# New wheels



## Roy (Apr 1, 2012)

Well, 9 weeks since my car & I lost the arguement with a large tree, I've just taken delivery of a new car. The Dr' still won't let me drive & being in a lot of discomfort most of the time I can't wait till I get the all clear to drive again. In stead of going Japanese wheels again ( even though its strength probably saved my life ) I decided to go USA. Bought a JEEP Compass. 4 x 4 auto.


----------



## Rick (Apr 1, 2012)

I'm glad you're back up and at it Roy. That is a pretty set of wheels but I'd rather see pics of you driving it alive and safe.


----------



## Roy (Apr 1, 2012)

Me too Rick, I've got too many new seedlings to flower yet. Thanks.


----------



## SlipperKing (Apr 1, 2012)

Sweet ride Roy. Happy to hear you're back on your feet and getting better every day!


----------



## likespaphs (Apr 1, 2012)

hope you get back to it soon!
and i'm sorry to tell you this, but i think they put the steering wheel on the wrong side


----------



## SlipperFan (Apr 1, 2012)

likespaphs said:


> hope you get back to it soon!
> and i'm sorry to tell you this, but i think they put the steering wheel on the wrong side


:rollhappy:

Nice wheels. Good to have something to help you get well.


----------



## Stone (Apr 1, 2012)

Really Roy? American? Good luck!:rollhappy:


----------



## jjkOC (Apr 1, 2012)

It looks nice and shiny! Congratulations


----------



## NYEric (Apr 1, 2012)

Jeep!? You're crazy! ity:


----------



## Roy (Apr 2, 2012)

Yep, a Jeep. Rides & handles a lot better than the WW2 version. Looks a lot better too. My daughter & fiance' have a Black ( for stone ) Statesman, for others, a smaller version of a caddie', with a worked V8. The locals say it looks like the Presidential motorcade or a " Family Head " on the move. Make of that what you will.....


----------



## NYEric (Apr 2, 2012)

I didnt know the Cosa Nostra had an Aussie branch! :ninja:


----------



## Roy (Apr 3, 2012)

They made us an offer we couldn't refuse !!!!!


----------



## NYEric (Apr 3, 2012)

Fuggedaboudit! Yous shouldda got de manual tranny but sinz yous went auto you should put it on dubz and heavy tint da glass! Yo!


----------



## Roy (Apr 4, 2012)

Was guuna do dat but opted for da .5 Browning M60 F & R. Auto tranny keeps left foot free to push da grenade thrower.


----------



## NYEric (Apr 4, 2012)

Waydoogo! Be seein yous on Shell Road by Vito's! Aaight!


----------



## Roy (Apr 5, 2012)

NYEric said:


> Waydoogo! Be seein yous on Shell Road by Vito's! Aaight!



:evil::evil::evil:


----------



## NYEric (Apr 5, 2012)




----------



## cnycharles (Apr 8, 2012)

thank god upstaters don't talk like downstaters...


----------



## NYEric (Apr 8, 2012)

Oriskany is just a suburb of NYC! oke:


----------



## Roy (Apr 9, 2012)

I thought New Joy zee was the problem.


----------



## cnycharles (Apr 9, 2012)

well, all the 'burrows' and 'lawn giland' also have interesting speech patterns


----------



## NYEric (Apr 10, 2012)

I used to go out with a woman from Nebraska and for a while when she said "dogs" I didn't know what she was talking about. (evidently rhymes with cogs, who knew!?)


----------



## Hien (Apr 10, 2012)

Roy said:


> Well, 9 weeks since my car & I lost the arguement with a large tree, I've just taken delivery of a new car. The Dr' still won't let me drive & being in a lot of discomfort most of the time I can't wait till I get the all clear to drive again. In stead of going Japanese wheels again ( even though its strength probably saved my life ) I decided to go USA. Bought a JEEP Compass. 4 x 4 auto.

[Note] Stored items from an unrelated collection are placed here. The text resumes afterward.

/-! ## `setCtx` changes `ctxs` alone -/

@[simp] theorem setCtx_pending (s : State) (x : Nat) (c : CtxSt) : (s.setCtx x c).pending = s.pending := rfl
@[simp] theorem setCtx_flds (s : State) (x : Nat) (c : CtxSt) : (s.setCtx x c).flds = s.flds := rfl
@[simp] theorem setCtx_latch (s : State) (x : Nat) (c : CtxSt) : (s.setCtx x c).latch = s.latch := rfl
@[simp] theorem setCtx_transit (s : State) (x : Nat) (c : CtxSt) : (s.setCtx x c).transit = s.transit := rfl
@[simp] theorem setCtx_sp (s : State) (x : Nat) (c : CtxSt) : (s.setCtx x c).sp = s.sp := rfl
@[simp] theorem setCtx_free (s : State) (x : Nat) (c : CtxSt) : (s.setCtx x c).free = s.free := rfl
@[simp] theorem setCtx_sys (s : State) (x : Nat) (c : CtxSt) : (s.setCtx x c).sys = s.sys := rfl
@[simp] theorem setCtx_tm (s : State) (x : Nat) (c : CtxSt) : (s.setCtx x c).tm = s.tm := rfl
@[simp] theorem setCtx_ny (s : State) (x : Nat) (c : CtxSt) : (s.setCtx x c).ny = s.ny := rfl
@[simp] theorem setCtx_cc (s : State) (x : Nat) (c : CtxSt) : (s.setCtx x c).cc = s.cc := rfl
@[simp] theorem setCtx_hub (s : State) (x : Nat) (c : CtxSt) : (s.setCtx x c).hub = s.hub := rfl
@[simp] theorem setCtx_cu (s : State) (x : Nat) (c : CtxSt) : (s.setCtx x c).cu = s.cu := rfl
@[simp] theorem setCtx_kw (s : State) (x : Nat) (c : CtxSt) : (s.setCtx x c).kw = s.kw := rfl
@[simp] theorem setCtx_md (s : State) (x : Nat) (c : CtxSt) : (s.setCtx x c).md = s.md := rfl
@[simp] theorem setCtx_fab (s : State) (x : Nat) (c : CtxSt) : (s.setCtx x c).fab = s.fab := rfl
@[simp] theorem setCtx_lanes (s : State) (x : Nat) (c : CtxSt) : (s.setCtx x c).lanes = s.lanes := rfl
@[simp] theorem setCtx_spares (s : State) (x : Nat) (c : CtxSt) : (s.setCtx x c).spares = s.spares := rfl
@[simp] theorem setCtx_frs (s : State) (x : Nat) (c : CtxSt) : (s.setCtx x c).frs = s.frs := rfl
@[simp] theorem setCtx_grps (s : State) (x : Nat) (c : CtxSt) : (s.setCtx x c).grps = s.grps := rfl
@[simp] theorem setCtx_gfps (s : State) (x : Nat) (c : CtxSt) : (s.setCtx x c).gfps = s.gfps := rfl
@[simp] theorem setCtx_pairs (s : State) (x : Nat) (c : CtxSt) : (s.setCtx x c).pairs = s.pairs := rfl
@[simp] theorem setCtx_ohs (s : State) (x : Nat) (c : CtxSt) : (s.setCtx x c).ohs = s.ohs := rfl
@[simp] theorem setCtx_chs (s : State) (x : Nat) (c : CtxSt) : (s.setCtx x c).chs = s.chs := rfl
@[simp] theorem setCtx_rxs (s : State) (x : Nat) (c : CtxSt) : (s.setCtx x c).rxs = s.rxs := rfl
@[simp] theorem setCtx_txs (s : State) (x : Nat) (c : CtxSt) : (s.setCtx x c).txs = s.txs := rfl
@[simp] theorem setCtx_nextFr (s : State) (x : Nat) (c : CtxSt) : (s.setCtx x c).nextFr = s.nextFr := rfl
@[simp] theorem setCtx_qs (s : State) (x : Nat) (c : CtxSt) : (s.setCtx x c).qs = s.qs := rfl
@[simp] theorem setCtx_shaps (s : State) (x : Nat) (c : CtxSt) : (s.setCtx x c).shaps = s.shaps := rfl
@[simp] theorem setCtx_nodes (s : State) (x : Nat) (c : CtxSt) : (s.setCtx x c).nodes = s.nodes := rfl
@[simp] theorem setCtx_vtime (s : State) (x : Nat) (c : CtxSt) : (s.setCtx x c).vtime = s.vtime := rfl
@[simp] theorem setCtx_fb (s : State) (x : Nat) (c : CtxSt) : (s.setCtx x c).fb = s.fb := rfl
@[simp] theorem setCtx_tbl (s : State) (x : Nat) (c : CtxSt) : (s.setCtx x c).tbl = s.tbl := rfl
@[simp] theorem setCtx_meters (s : State) (x : Nat) (c : CtxSt) : (s.setCtx x c).meters = s.meters := rfl
@[simp] theorem setCtx_ring (s : State) (x : Nat) (c : CtxSt) : (s.setCtx x c).ring = s.ring := rfl
@[simp] theorem setCtx_led (s : State) (x : Nat) (c : CtxSt) : (s.setCtx x c).led = s.led := rfl
@[simp] theorem setCtx_sv (s : State) (x : Nat) (c : CtxSt) : (s.setCtx x c).sv = s.sv := rfl
@[simp] theorem setCtx_pw (s : State) (x : Nat) (c : CtxSt) : (s.setCtx x c).pw = s.pw := rfl
@[simp] theorem setCtx_rd (s : State) (x : Nat) (c : CtxSt) (f : Fld) : (s.setCtx x c).rd f = s.rd f := rfl

/-! ## `setQ` changes `qs` alone -/

@[simp] theorem setQ_pending (s : State) (k : Nat) (x : QSt) : (s.setQ k x).pending = s.pending := rfl
@[simp] theorem setQ_flds (s : State) (k : Nat) (x : QSt) : (s.setQ k x).flds = s.flds := rfl
@[simp] theorem setQ_latch (s : State) (k : Nat) (x : QSt) : (s.setQ k x).latch = s.latch := rfl
@[simp] theorem setQ_transit (s : State) (k : Nat) (x : QSt) : (s.setQ k x).transit = s.transit := rfl
@[simp] theorem setQ_sp (s : State) (k : Nat) (x : QSt) : (s.setQ k x).sp = s.sp := rfl
@[simp] theorem setQ_free (s : State) (k : Nat) (x : QSt) : (s.setQ k x).free = s.free := rfl
@[simp] theorem setQ_sys (s : State) (k : Nat) (x : QSt) : (s.setQ k x).sys = s.sys := rfl
@[simp] theorem setQ_tm (s : State) (k : Nat) (x : QSt) : (s.setQ k x).tm = s.tm := rfl
@[simp] theorem setQ_ny (s : State) (k : Nat) (x : QSt) : (s.setQ k x).ny = s.ny := rfl
@[simp] theorem setQ_cc (s : State) (k : Nat) (x : QSt) : (s.setQ k x).cc = s.cc := rfl
@[simp] theorem setQ_hub (s : State) (k : Nat) (x : QSt) : (s.setQ k x).hub = s.hub := rfl
@[simp] theorem setQ_cu (s : State) (k : Nat) (x : QSt) : (s.setQ k x).cu = s.cu := rfl
@[simp] theorem setQ_kw (s : State) (k : Nat) (x : QSt) : (s.setQ k x).kw = s.kw := rfl
@[simp] theorem setQ_md (s : State) (k : Nat) (x : QSt) : (s.setQ k x).md = s.md := rfl
@[simp] theorem setQ_fab (s : State) (k : Nat) (x : QSt) : (s.setQ k x).fab = s.fab := rfl
@[simp] theorem setQ_lanes (s : State) (k : Nat) (x : QSt) : (s.setQ k x).lanes = s.lanes := rfl
@[simp] theorem setQ_spares (s : State) (k : Nat) (x : QSt) : (s.setQ k x).spares = s.spares := rfl
@[simp] theorem setQ_frs (s : State) (k : Nat) (x : QSt) : (s.setQ k x).frs = s.frs := rfl
@[simp] theorem setQ_grps (s : State) (k : Nat) (x : QSt) : (s.setQ k x).grps = s.grps := rfl
@[simp] theorem setQ_gfps (s : State) (k : Nat) (x : QSt) : (s.setQ k x).gfps = s.gfps := rfl
@[simp] theorem setQ_pairs (s : State) (k : Nat) (x : QSt) : (s.setQ k x).pairs = s.pairs := rfl
@[simp] theorem setQ_ohs (s : State) (k : Nat) (x : QSt) : (s.setQ k x).ohs = s.ohs := rfl
@[simp] theorem setQ_chs (s : State) (k : Nat) (x : QSt) : (s.setQ k x).chs = s.chs := rfl
@[simp] theorem setQ_rxs (s : State) (k : Nat) (x : QSt) : (s.setQ k x).rxs = s.rxs := rfl
@[simp] theorem setQ_txs (s : State) (k : Nat) (x : QSt) : (s.setQ k x).txs = s.txs := rfl
@[simp] theorem setQ_nextFr (s : State) (k : Nat) (x : QSt) : (s.setQ k x).nextFr = s.nextFr := rfl
@[simp] theorem setQ_shaps (s : State) (k : Nat) (x : QSt) : (s.setQ k x).shaps = s.shaps := rfl
@[simp] theorem setQ_nodes (s : State) (k : Nat) (x : QSt) : (s.setQ k x).nodes = s.nodes := rfl
@[simp] theorem setQ_vtime (s : State) (k : Nat) (x : QSt) : (s.setQ k x).vtime = s.vtime := rfl
@[simp] theorem setQ_fb (s : State) (k : Nat) (x : QSt) : (s.setQ k x).fb = s.fb := rfl
@[simp] theorem setQ_tbl (s : State) (k : Nat) (x : QSt) : (s.setQ k x).tbl = s.tbl := rfl
@[simp] theorem setQ_meters (s : State) (k : Nat) (x : QSt) : (s.setQ k x).meters = s.meters := rfl
@[simp] theorem setQ_ctxs (s : State) (k : Nat) (x : QSt) : (s.setQ k x).ctxs = s.ctxs := rfl
@[simp] theorem setQ_ring (s : State) (k : Nat) (x : QSt) : (s.setQ k x).ring = s.ring := rfl
@[simp] theorem setQ_led (s : State) (k : Nat) (x : QSt) : (s.setQ k x).led = s.led := rfl
@[simp] theorem setQ_sv (s : State) (k : Nat) (x : QSt) : (s.setQ k x).sv = s.sv := rfl
@[simp] theorem setQ_pw (s : State) (k : Nat) (x : QSt) : (s.setQ k x).pw = s.pw := rfl
@[simp] theorem setQ_rd (s : State) (k : Nat) (x : QSt) (f : Fld) : (s.setQ k x).rd f = s.rd f := rfl

/-! ## `setRx` changes `rxs` alone -/

@[simp] theorem setRx_pending (s : State) (id : Nat) (f : RxFr) : (s.setRx id f).pending = s.pending := rfl
@[simp] theorem setRx_flds (s : State) (id : Nat) (f : RxFr) : (s.setRx id f).flds = s.flds := rfl
@[simp] theorem setRx_latch (s : State) (id : Nat) (f : RxFr) : (s.setRx id f).latch = s.latch := rfl
@[simp] theorem setRx_transit (s : State) (id : Nat) (f : RxFr) : (s.setRx id f).transit = s.transit := rfl
@[simp] theorem setRx_sp (s : State) (id : Nat) (f : RxFr) : (s.setRx id f).sp = s.sp := rfl
@[simp] theorem setRx_free (s : State) (id : Nat) (f : RxFr) : (s.setRx id f).free = s.free := rfl
@[simp] theorem setRx_sys (s : State) (id : Nat) (f : RxFr) : (s.setRx id f).sys = s.sys := rfl
@[simp] theorem setRx_tm (s : State) (id : Nat) (f : RxFr) : (s.setRx id f).tm = s.tm := rfl
@[simp] theorem setRx_ny (s : State) (id : Nat) (f : RxFr) : (s.setRx id f).ny = s.ny := rfl
@[simp] theorem setRx_cc (s : State) (id : Nat) (f : RxFr) : (s.setRx id f).cc = s.cc := rfl
@[simp] theorem setRx_hub (s : State) (id : Nat) (f : RxFr) : (s.setRx id f).hub = s.hub := rfl
@[simp] theorem setRx_cu (s : State) (id : Nat) (f : RxFr) : (s.setRx id f).cu = s.cu := rfl
@[simp] theorem setRx_kw (s : State) (id : Nat) (f : RxFr) : (s.setRx id f).kw = s.kw := rfl
@[simp] theorem setRx_md (s : State) (id : Nat) (f : RxFr) : (s.setRx id f).md = s.md := rfl
@[simp] theorem setRx_fab (s : State) (id : Nat) (f : RxFr) : (s.setRx id f).fab = s.fab := rfl
@[simp] theorem setRx_lanes (s : State) (id : Nat) (f : RxFr) : (s.setRx id f).lanes = s.lanes := rfl
@[simp] theorem setRx_spares (s : State) (id : Nat) (f : RxFr) : (s.setRx id f).spares = s.spares := rfl
@[simp] theorem setRx_frs (s : State) (id : Nat) (f : RxFr) : (s.setRx id f).frs = s.frs := rfl
@[simp] theorem setRx_grps (s : State) (id : Nat) (f : RxFr) : (s.setRx id f).grps = s.grps := rfl
@[simp] theorem setRx_gfps (s : State) (id : Nat) (f : RxFr) : (s.setRx id f).gfps = s.gfps := rfl
@[simp] theorem setRx_pairs (s : State) (id : Nat) (f : RxFr) : (s.setRx id f).pairs = s.pairs := rfl
@[simp] theorem setRx_ohs (s : State) (id : Nat) (f : RxFr) : (s.setRx id f).ohs = s.ohs := rfl
@[simp] theorem setRx_chs (s : State) (id : Nat) (f : RxFr) : (s.setRx id f).chs = s.chs := rfl
@[simp] theorem setRx_txs (s : State) (id : Nat) (f : RxFr) : (s.setRx id f).txs = s.txs := rfl
@[simp] theorem setRx_nextFr (s : State) (id : Nat) (f : RxFr) : (s.setRx id f).nextFr = s.nextFr := rfl
@[simp] theorem setRx_qs (s : State) (id : Nat) (f : RxFr) : (s.setRx id f).qs = s.qs := rfl
@[simp] theorem setRx_shaps (s : State) (id : Nat) (f : RxFr) : (s.setRx id f).shaps = s.shaps := rfl
@[simp] theorem setRx_nodes (s : State) (id : Nat) (f : RxFr) : (s.setRx id f).nodes = s.nodes := rfl
@[simp] theorem setRx_vtime (s : State) (id : Nat) (f : RxFr) : (s.setRx id f).vtime = s.vtime := rfl
@[simp] theorem setRx_fb (s : State) (id : Nat) (f : RxFr) : (s.setRx id f).fb = s.fb := rfl
@[simp] theorem setRx_tbl (s : State) (id : Nat) (f : RxFr) : (s.setRx id f).tbl = s.tbl := rfl
@[simp] theorem setRx_meters (s : State) (id : Nat) (f : RxFr) : (s.setRx id f).meters = s.meters := rfl
@[simp] theorem setRx_ctxs (s : State) (id : Nat) (f : RxFr) : (s.setRx id f).ctxs = s.ctxs := rfl
@[simp] theorem setRx_ring (s : State) (id : Nat) (f : RxFr) : (s.setRx id f).ring = s.ring := rfl
@[simp] theorem setRx_led (s : State) (id : Nat) (f : RxFr) : (s.setRx id f).led = s.led := rfl
@[simp] theorem setRx_sv (s : State) (id : Nat) (f : RxFr) : (s.setRx id f).sv = s.sv := rfl
@[simp] theorem setRx_pw (s : State) (id : Nat) (f : RxFr) : (s.setRx id f).pw = s.pw := rfl
@[simp] theorem setRx_rd (s : State) (id : Nat) (fr : RxFr) (f : Fld) : (s.setRx id fr).rd f = s.rd f := rfl

/-! ## `delRx` changes `rxs` alone -/

@[simp] theorem delRx_pending (s : State) (id : Nat) : (s.delRx id).pending = s.pending := rfl
@[simp] theorem delRx_flds (s : State) (id : Nat) : (s.delRx id).flds = s.flds := rfl
@[simp] theorem delRx_latch (s : State) (id : Nat) : (s.delRx id).latch = s.latch := rfl
@[simp] theorem delRx_transit (s : State) (id : Nat) : (s.delRx id).transit = s.transit := rfl
@[simp] theorem delRx_sp (s : State) (id : Nat) : (s.delRx id).sp = s.sp := rfl
@[simp] theorem delRx_free (s : State) (id : Nat) : (s.delRx id).free = s.free := rfl
@[simp] theorem delRx_sys (s : State) (id : Nat) : (s.delRx id).sys = s.sys := rfl
@[simp] theorem delRx_tm (s : State) (id : Nat) : (s.delRx id).tm = s.tm := rfl
@[simp] theorem delRx_ny (s : State) (id : Nat) : (s.delRx id).ny = s.ny := rfl
@[simp] theorem delRx_cc (s : State) (id : Nat) : (s.delRx id).cc = s.cc := rfl
@[simp] theorem delRx_hub (s : State) (id : Nat) : (s.delRx id).hub = s.hub := rfl
@[simp] theorem delRx_cu (s : State) (id : Nat) : (s.delRx id).cu = s.cu := rfl
@[simp] theorem delRx_kw (s : State) (id : Nat) : (s.delRx id).kw = s.kw := rfl
@[simp] theorem delRx_md (s : State) (id : Nat) : (s.delRx id).md = s.md := rfl
@[simp] theorem delRx_fab (s : State) (id : Nat) : (s.delRx id).fab = s.fab := rfl
@[simp] theorem delRx_lanes (s : State) (id : Nat) : (s.delRx id).lanes = s.lanes := rfl
@[simp] theorem delRx_spares (s : State) (id : Nat) : (s.delRx id).spares = s.spares := rfl
@[simp] theorem delRx_frs (s : State) (id : Nat) : (s.delRx id).frs = s.frs := rfl
@[simp] theorem delRx_grps (s : State) (id : Nat) : (s.delRx id).grps = s.grps := rfl
@[simp] theorem delRx_gfps (s : State) (id : Nat) : (s.delRx id).gfps = s.gfps := rfl
@[simp] theorem delRx_pairs (s : State) (id : Nat) : (s.delRx id).pairs = s.pairs := rfl
@[simp] theorem delRx_ohs (s : State) (id : Nat) : (s.delRx id).ohs = s.ohs := rfl
@[simp] theorem delRx_chs (s : State) (id : Nat) : (s.delRx id).chs = s.chs := rfl
@[simp] theorem delRx_txs (s : State) (id : Nat) : (s.delRx id).txs = s.txs := rfl
@[simp] theorem delRx_nextFr (s : State) (id : Nat) : (s.delRx id).nextFr = s.nextFr := rfl
@[simp] theorem delRx_qs (s : State) (id : Nat) : (s.delRx id).qs = s.qs := rfl
@[simp] theorem delRx_shaps (s : State) (id : Nat) : (s.delRx id).shaps = s.shaps := rfl
@[simp] theorem delRx_nodes (s : State) (id : Nat) : (s.delRx id).nodes = s.nodes := rfl
@[simp] theorem delRx_vtime (s : State) (id : Nat) : (s.delRx id).vtime = s.vtime := rfl
@[simp] theorem delRx_fb (s : State) (id : Nat) : (s.delRx id).fb = s.fb := rfl
@[simp] theorem delRx_tbl (s : State) (id : Nat) : (s.delRx id).tbl = s.tbl := rfl
@[simp] theorem delRx_meters (s : State) (id : Nat) : (s.delRx id).meters = s.meters := rfl
@[simp] theorem delRx_ctxs (s : State) (id : Nat) : (s.delRx id).ctxs = s.ctxs := rfl
@[simp] theorem delRx_ring (s : State) (id : Nat) : (s.delRx id).ring = s.ring := rfl
@[simp] theorem delRx_led (s : State) (id : Nat) : (s.delRx id).led = s.led := rfl
@[simp] theorem delRx_sv (s : State) (id : Nat) : (s.delRx id).sv = s.sv := rfl
@[simp] theorem delRx_pw (s : State) (id : Nat) : (s.delRx id).pw = s.pw := rfl
@[simp] theorem delRx_rd (s : State) (id : Nat) (f : Fld) : (s.delRx id).rd f = s.rd f := rfl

So, how did this argument with the tree start? the scenery seems to declare that there are not too many trees around in the country side...


----------



## Roy (Apr 11, 2012)

Your looking at my front yard ( 3 acres ) when the grass needed cutting. The arguement was down the road a bit with a "s.. load" of trees.


----------



## NYEric (Apr 11, 2012)

front yard... 3 acres... It's so amusing, and here I live in a metropolitan area with a population larger than Los Angeles and Chicago combined and in a smaller space! :crazy:


----------



## Roy (Apr 12, 2012)

I got 7 more acres out the back, just gave another 10 acres to daughter & son in law to build their new home. Too much land for me to look after now.


----------